Assignment
I'd like the number of lines in the material below that include the word "classOf", written with no other text.

(Given data)

-- ==== Sys2Proof/Machine/Faults.lean ====
section
/-! DEFINITION. The fault collector's reactions: stopping units, retiring jobs, the quench, the safe-state frame (R323, R380, R391 to R394). -/

namespace Sys2Proof.Machine

/-- An Anvil's entry. -/
def State.anvil (s : State) (n : Nat) : AnvSt := SMap.getD s.anvils n AnvSt.idle

/-- Store an Anvil's entry. -/
def State.setAnvil (s : State) (n : Nat) (x : AnvSt) : State := { s with anvils := SMap.put s.anvils n AnvSt.idle x }

/-- Change an Anvil's entry. -/
def State.modAnvil (s : State) (n : Nat) (f : AnvSt → AnvSt) : State := s.setAnvil n (f (s.anvil n))

/-- What an Anvil keeps when its list stops or starts: the planes. -/
def AnvSt.planes (x : AnvSt) : AnvSt := { AnvSt.idle with active := x.active, shadow := x.shadow }

/-- STATUS.GOLD_RUN of a privileged unit (R197, R230). -/
def unitGoldRun (u : Nat) : FRef := ⟨unitBase u + 0x18, 4, 1⟩

/-- STATUS bit 2: SELFTEST_OK of an Anvil, GOLD_OK of a privileged unit. -/
def unitCheckOk (u : Nat) : FRef := ⟨unitBase u + 0x18, 2, 1⟩

/-- Stop a unit as a teardown does: issue stops, unwritten results are discarded, BUSY clears; no fence, no fault (R323). What the
strike knows of the unit (its start, its golden run) stays. -/
def State.stopUnit (s : State) (u : Nat) : State :=
  let s := s.setFld (unitBusy u) 0
  let s := if u < 64 then (s.modAnvil u AnvSt.planes).setFld (Reg.ANV_STATUS.LANES_BUSY u) 0 else s.setFld (unitGoldRun u) 0
  let s := s.modUnit u (fun x => { x with job := none, config := 3, waitFrom := none, sig := none, goldRun := false, stopping := none })
  s.applyHeld u

/-- An accepted job by its number. -/
def State.jobById (s : State) (id : Nat) : Option Job := s.jobs.find? (·.id == id)

/-- Change a job. -/
def State.modJob (s : State) (id : Nat) (f : Job → Job) : State :=
  { s with jobs := s.jobs.map (fun j => if j.id == id then f j else j) }

/-- A class N fault of the context damages the job that a unit runs (R311). -/
def State.harm (s : State) (u : Nat) : State :=
  match (s.unit u).job with
  | some id => s.modJob id (fun j => { j with damaged := true })
  | none => s

/-- The age of Ember's oldest input in µs, as the safe-state frame gives it (R380). -/
def EmbSt.ageUs (e : EmbSt) : Nat :=
  match e.lastAge with | some ns => min 0xFFFFFFFF (ns / 1000) | none => 0xFFFFFFFF

/-- Class, source and strike that a safe-state frame carries: those of the quench until the next arming, else those of FCL_FIRST (R394, R399). -/
def State.frameFirst (s : State) : Nat × Nat × Nat :=
  if s.quench.cls = 0 then (s.fld Reg.FCL_FIRST.CLASS, s.fld Reg.FCL_FIRST.SOURCE, s.fld Reg.FCL_FIRST_STRIKE.NUM)
  else (s.quench.cls, s.quench.source, s.quench.strike)

/-- The safe-state frame of R380. -/
def State.safeFrame (s : State) : List Byte :=
  let (cls, source, strike) := s.frameFirst
  let ok := s.emb.haveLast && s.emb.lastStatus == 0
  let body := leBytes 1 1 ++ leBytes 1 (if s.fatal then 3 else 2) ++ leBytes 1 cls
    ++ leBytes 1 (if s.outOfService then 4 else s.emb.lastStatus) ++ leBytes 2 source ++ leBytes 2 s.quench.frameSeq
    ++ leBytes 4 strike ++ leBytes 4 s.strikeNo ++ leBytes 4 s.emb.ageUs
    ++ leBytes 4 s.emb.lastStrike ++ (if ok then padTo 36 s.emb.summary else List.replicate 36 0) ++ leBytes 2 0
  body ++ leBytes 2 (crc16Ccitt body)

/-- The fixed hardware template of R394. -/
def templateFrame : List Byte :=
  let body := leBytes 1 1 ++ leBytes 1 3 ++ leBytes 1 3 ++ leBytes 1 4 ++ List.replicate 58 0
  body ++ leBytes 2 (crc16Ccitt body)

/-- The controllers that SFI_CTL.CAN_SEL names. -/
def State.canSelected (s : State) : List Nat :=
  match s.fld Reg.SFI_CTL.CAN_SEL with | 0 => [0] | 1 => [1] | _ => [0, 1]

/-- Queue a frame in each selected controller. -/
def State.queueFrame (s : State) (f : List Byte) : State :=
  { s with quench := { s.quench with frames := s.quench.frames ++ s.canSelected.map (fun k => (k, f)) } }

/-- Queue the next safe-state frame and advance SEQ (R380). -/
def State.safeStateFrame (s : State) : State :=
  let f := s.safeFrame
  let s := (s.queueFrame f).setFld Reg.SFI_CAN_STATUS.SEQ s.quench.frameSeq
  { s with quench := { s.quench with frameSeq := (s.quench.frameSeq + 1) % 65536 } }

/-- Completion records that wait for a ring. -/
def State.waitingOf (s : State) (c r : Nat) : List CqRec := SMap.getD s.waiting (8 * c + r) []

/-- Add a record to the queue of a ring (R313). -/
def State.enqueueRec (s : State) (c r : Nat) (x : CqRec) : State :=
  { s with waiting := SMap.put s.waiting (8 * c + r) [] (s.waitingOf c r ++ [x]) }

/-- The record of a job that completes now (R309, R311, R313: TIME and RESULT_AGE are fixed at completion). The unit and the index belong to
status REFUSED, DETAIL to REFUSED and VERSION. -/
def State.recordOf (s : State) (j : Job) (verdict status : Nat) : CqRec :=
  let refused (x : Nat) : Nat := if status = 2 then x else 0
  { verdict := verdict, status := status, detail := if status = 2 ∨ status = 3 then j.detail else 0, tag := j.tag,
    strike := if j.launchStrike.isSome then some j.lastStrike else none, age := min 0xFFFFFFFF j.age, time := s.nowNs,
    sqHead := j.sqHead, sq := j.ring, unitKind := refused j.unitKind, index := refused j.index, unit := refused j.unit, noIrq := j.noIrq,
    safety := j.ctx == 0 && j.config < 2 && (match j.kind with | .runGraph _ => true | _ => false), gen := j.gen }

/-- A context-0 PAIRED or SUPERVISED job. -/
def Job.isSafety (j : Job) : Bool :=
  j.ctx == 0 && j.config < 2 && (match j.kind with | .runGraph _ => true | _ => false)

/-- Jobs that have not completed, of a context. -/
def State.ctxJobs (s : State) (c : Nat) : List Job := s.jobs.filter (·.ctx == c)

/-- HRT_CTX_STATUS.JOBS follows the accepted jobs (R305). -/
def State.syncJobs (s : State) (c : Nat) : State := s.setFld (Reg.HRT_CTX_STATUS.JOBS c) (s.ctxJobs c).length

/-- Remove a job and queue its record. -/
def State.retire (s : State) (j : Job) (verdict status : Nat) : State :=
  let s := s.enqueueRec j.ctx j.cq (s.recordOf j verdict status)
  ({ s with jobs := s.jobs.filter (·.id != j.id) }).syncJobs j.ctx

/-- Step 3 of R392: stop every unit that holds PAIRED or SUPERVISED work. -/
def State.stopSafetyUnits (s : State) : State :=
  (List.range 78).foldl (fun s u => if (s.unit u).safety then s.stopUnit u else s) s

/-- Step 4 of R392: every context-0 PAIRED or SUPERVISED record not yet written becomes INVALID with status FAULT. -/
def State.fixSafetyJobs (s : State) : State :=
  let s := { s with waiting := s.waiting.map (fun (e : Nat × List CqRec) =>
    (e.1, e.2.map (fun (x : CqRec) => if x.safety then { x with verdict := 2, status := 8, detail := 0, unitKind := 0, index := 0, unit := 0 } else x))) }
  (s.jobs.filter Job.isSafety).foldl (fun s j => s.retire j 2 8) s

/-- The quench of R392, to STATE `st`; `frame` says that the frame of R380 goes out (R394: the template takes its place). (DEDUCED: log 91) -/
def State.startQuench (s : State) (cls source st : Nat) (frame : Bool) : State :=
  let s := (s.setFld Reg.SFI_STATUS.FAULT_PIN 0).setFld Reg.SFI_STATUS.STATE st
  let s := (s.setFld Reg.SFI_CTL.ARM 0).wr64 Reg.SFI_QUENCH_TIME_LO s.nowNs
  let s := s.setFld Reg.SFI_QUENCH_STRIKE.NUM s.strikeNo
  let s := { s with quench := { s.quench with inhibit := true, publishing := true, cls := cls, source := source,
                                               strike := s.strikeNo },
                        emb := { s.emb with pubDue := s.emb.haveLast && s.emb.lastStatus == 0 && s.emb.lastStrike == s.strikeNo } }
  let s := s.stopSafetyUnits.fixSafetyJobs
  let s := if frame then s.safeStateFrame else s
  (s.sfiEvent 0).evrCounter 0

/-- A source inside the island (R394). -/
def islandSource (g : Nat) : Bool := 0x50 ≤ g && g ≤ 0x52

/-- Ember halts: a run in progress ends STOPPED (R378, R394). -/
def State.stopEmber (s : State) : State :=
  if s.emb.running then
    { (s.setFld Reg.EMB_STATUS.RUNNING 0).setFld Reg.EMB_STATUS.LAST 4 with
      emb := { s.emb with running := false, completed := true, lastStatus := 4 } }
  else s

/-- R394: class F. (DEDUCED: log 91, 93) -/
def State.goFatal (s : State) (r : Report) : State :=
  let s := if s.quenched || s.fatal then s else s.startQuench (s.fld Reg.FCL_FIRST.CLASS) (s.fld Reg.FCL_FIRST.SOURCE) 3 (!islandSource r.group)
  let s := (s.setFld Reg.SFI_STATUS.STATE 3).setFld Reg.SFI_STATUS.FAULT_PIN 0
  if islandSource r.group && !s.quench.templated then
    let s := (s.queueFrame templateFrame).setFld Reg.SFI_CAN_STATUS.SEQ 0
    { s.stopEmber with quench := { s.quench with templated := true } }
  else s

/-- The frames of a quench carry the class and source of FCL_FIRST (R399): those queued follow a report that took its place. -/
def State.correctFrames (s : State) : State :=
  let q := s.quench
  let last := (q.frameSeq + 65535) % 65536
  let old := ({ s with quench := { q with frameSeq := last } } : State).safeFrame
  let q' := { q with cls := s.fld Reg.FCL_FIRST.CLASS, source := s.fld Reg.FCL_FIRST.SOURCE }
  let new := ({ s with quench := { q' with frameSeq := last } } : State).safeFrame
  { s with quench := { q' with frames := q.frames.map (fun f => if f.2 = old then (f.1, new) else f) } }

/-- Latch, count and log a class S or F report (R399, R402). -/
def State.noteFirst (s : State) (r : Report) (counter : FRef) : State :=
  let s' := ((s.evrCounter (5 + r.cls)).count counter 1).latchFirst r
  let s' := if s.flag Reg.FCL_FIRST.VALID && s'.fld Reg.FCL_FIRST.SOURCE != s.fld Reg.FCL_FIRST.SOURCE then s'.correctFrames else s'
  s'.logWrite 0 r.cls (r.ctx.getD 0xFF) r.source (r.unit.getD 0xFF) 0 r.addr (s'.detail1 r)

/-- A fault report (R398 to R402): classify, latch, count, log, and react (R391, R394). -/
def State.report (s : State) (r : Report) : State :=
  match r.cls with
  | 0 | 1 => s.noteFault r
  | 2 =>
    let s := s.noteFirst r Reg.FCL_CNT.S_CNT
    if s.armed then s.startQuench 2 (s.fld Reg.FCL_FIRST.SOURCE) 2 true else s
  | _ => (s.noteFirst r Reg.FCL_CNT.F_CNT).goFatal r

/-- A report of a group, classified here. -/
def State.fault (s : State) (g inst : Nat) (safety : Bool) (ctx unit : Option Nat) (addr : Nat := 0) (detail : Nat := 0) : State :=
  s.report ⟨g, inst, s.classOf g safety, ctx, unit, addr, detail⟩

/-- A report about the list a unit runs: class S when it runs PAIRED or SUPERVISED work, class N of its context otherwise, which
damages the unit's job (R311). -/
def State.unitFault (s : State) (u g inst : Nat) (addr : Nat := 0) (detail : Nat := 0) : State :=
  let s := if s.classOf g (s.unit u).safety = 1 then s.harm u else s
  s.fault g inst (s.unit u).safety (some (s.unit u).ctx) (some (unitCode u)) addr detail

end Sys2Proof.Machine
end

(End Given data)

Reply
2